I have a highly detailed SVG (around 100MB) of a world map and I want to scale it up, divide it into tiles (8k res max) and save them as PNGs. The SVG is 1024×1024, I’m doing this process 7 times, each time doubling the resolution.
For this example I’m at level 5, which results in 16 tiles at 8k resolution. It takes around 6 min to generate the tiles and save them to disk with the following script:
const i = 5
const image = sharp(imagePath, { density: 72 * 2 ** i, limitInputPixels: false, unlimited: true })
const { width, height } = await image.metadata()
const chunkCount = Math.ceil(width / maxChunkSize)
const chunkSize = Math.ceil(width / chunkCount)
for (let j = 0; j < chunkCount; j++) {
for (let k = 0; k < chunkCount; k++) {
let left = j * chunkSize
let top = k * chunkSize
image
.clone()
.extract({ left, top, width: chunkSize, height: chunkSize })
.png({ effort: 1 })
.toFile(`${destination}/${j}-${k}.png`)
}
}
I tried using node’s multithreading API:
const workers = []
const maxWorkers = 16
let activeWorkers = 0
const i = 5
const image = sharp(imagePath, { density: 72 * 2 ** i, limitInputPixels: false, unlimited: true })
const { width, height } = await image.metadata()
const chunkCount = Math.ceil(width / maxChunkSize)
const chunkSize = Math.ceil(width / chunkCount)

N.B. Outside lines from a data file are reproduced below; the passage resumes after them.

-- ==== Sys2Proof/Laws/State.lean ====
section
/-!
SUPPORT. One lemma for each field of `State` and each update of it: an update changes its own field, which the lemmas at the
end give, and leaves the others.
-/

namespace Sys2Proof.Machine

variable (s : State)


@[simp] theorem State.wf_pending (f : Fld) (v u i : Nat) : (s.wf f v u i).pending = s.pending := rfl
@[simp] theorem State.wf_fresh (f : Fld) (v u i : Nat) : (s.wf f v u i).fresh = s.fresh := rfl
@[simp] theorem State.wf_reply (f : Fld) (v u i : Nat) : (s.wf f v u i).reply = s.reply := rfl
@[simp] theorem State.wf_mem (f : Fld) (v u i : Nat) : (s.wf f v u i).mem = s.mem := rfl
@[simp] theorem State.wf_crc (f : Fld) (v u i : Nat) : (s.wf f v u i).crc = s.crc := rfl
@[simp] theorem State.wf_flags (f : Fld) (v u i : Nat) : (s.wf f v u i).flags = s.flags := rfl
@[simp] theorem State.wf_tables (f : Fld) (v u i : Nat) : (s.wf f v u i).tables = s.tables := rfl
@[simp] theorem State.wf_nextTables (f : Fld) (v u i : Nat) : (s.wf f v u i).nextTables = s.nextTables := rfl
@[simp] theorem State.wf_groveSt (f : Fld) (v u i : Nat) : (s.wf f v u i).groveSt = s.groveSt := rfl
@[simp] theorem State.wf_nodeQ (f : Fld) (v u i : Nat) : (s.wf f v u i).nodeQ = s.nodeQ := rfl
@[simp] theorem State.wf_qDepth (f : Fld) (v u i : Nat) : (s.wf f v u i).qDepth = s.qDepth := rfl
@[simp] theorem State.wf_entries (f : Fld) (v u i : Nat) : (s.wf f v u i).entries = s.entries := rfl
@[simp] theorem State.wf_nextEntry (f : Fld) (v u i : Nat) : (s.wf f v u i).nextEntry = s.nextEntry := rfl
@[simp] theorem State.wf_waiting (f : Fld) (v u i : Nat) : (s.wf f v u i).waiting = s.waiting := rfl
@[simp] theorem State.wf_cores (f : Fld) (v u i : Nat) : (s.wf f v u i).cores = s.cores := rfl
@[simp] theorem State.wf_halves (f : Fld) (v u i : Nat) : (s.wf f v u i).halves = s.halves := rfl
@[simp] theorem State.wf_streams (f : Fld) (v u i : Nat) : (s.wf f v u i).streams = s.streams := rfl
@[simp] theorem State.wf_host (f : Fld) (v u i : Nat) : (s.wf f v u i).host = s.host := rfl
@[simp] theorem State.wf_held (f : Fld) (v u i : Nat) : (s.wf f v u i).held = s.held := rfl
@[simp] theorem State.wf_fab (f : Fld) (v u i : Nat) : (s.wf f v u i).fab = s.fab := rfl
@[simp] theorem State.wf_privFaults (f : Fld) (v u i : Nat) : (s.wf f v u i).privFaults = s.privFaults := rfl
@[simp] theorem State.wf_fence (f : Fld) (v u i : Nat) : (s.wf f v u i).fence = s.fence := rfl
@[simp] theorem State.wf_beat (f : Fld) (v u i : Nat) : (s.wf f v u i).beat = s.beat := rfl
@[simp] theorem State.wf_dx (f : Fld) (v u i : Nat) : (s.wf f v u i).dx = s.dx := rfl
@[simp] theorem State.wf_pmc (f : Fld) (v u i : Nat) : (s.wf f v u i).pmc = s.pmc := rfl
@[simp] theorem State.wf_sec (f : Fld) (v u i : Nat) : (s.wf f v u i).sec = s.sec := rfl
@[simp] theorem State.wf_clk (f : Fld) (v u i : Nat) : (s.wf f v u i).clk = s.clk := rfl
@[simp] theorem State.wf_mod (f : Fld) (v u i : Nat) : (s.wf f v u i).mod = s.mod := rfl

for (let j = 0; j < chunkCount; j++) {
for (let k = 0; k < chunkCount; k++) {
let left = j * chunkSize
let top = k * chunkSize
workers.push({
worker: new Worker('./workers/processChunk.js'),
data: {
x: j,
y: k,
left,
top,
size: chunkSize,
imagePath,
scale: 2 ** i,
destination: `${destination}/chunks`,
},
})
}
}
while (workers.length > 0) {
if (activeWorkers < maxWorkers) {
const worker = workers.shift()
if (worker) {
activeWorkers++
console.log('Starting worker', worker.data.x, worker.data.y)
worker.worker.postMessage(worker.data)
worker.worker.on('message', (chunk) => {
console.log('Created chunk', chunk.x, chunk.y, 'at', chunk.path)
activeWorkers--
})
}
} else {
await new Promise((resolve) => setTimeout(resolve, 100))
}
}
// Worker script
// Have to load the image with sharp again, because the Sharp object is not serializable
await sharp(imagePath, { density: 72 * scale, limitInputPixels: false, unlimited: true })
.extract({ left, top, width: size, height: size })
.png({ effort: 1 })
.toFile(`${destination}/${x}-${y}.png`)
This cuts the time down to around 4 min. I expected a larger performance gain, but the fact that each worker has to load the SVG and upscale it again slows things down a lot. On scale levels 6 and 7 this takes hours.
With both examples my CPU is chilling at 20-30% usage. I tried with os.setPriority
but it only helped a little bit. Is there a way to further give the script priority?
I can’t load the image only once and pass it to the workers, because it’s a Sharp object and it’s not serializable. I can’t upscale it first and send it, because it will exceed sharp’s pixel limit.
What can I do to optimize the process?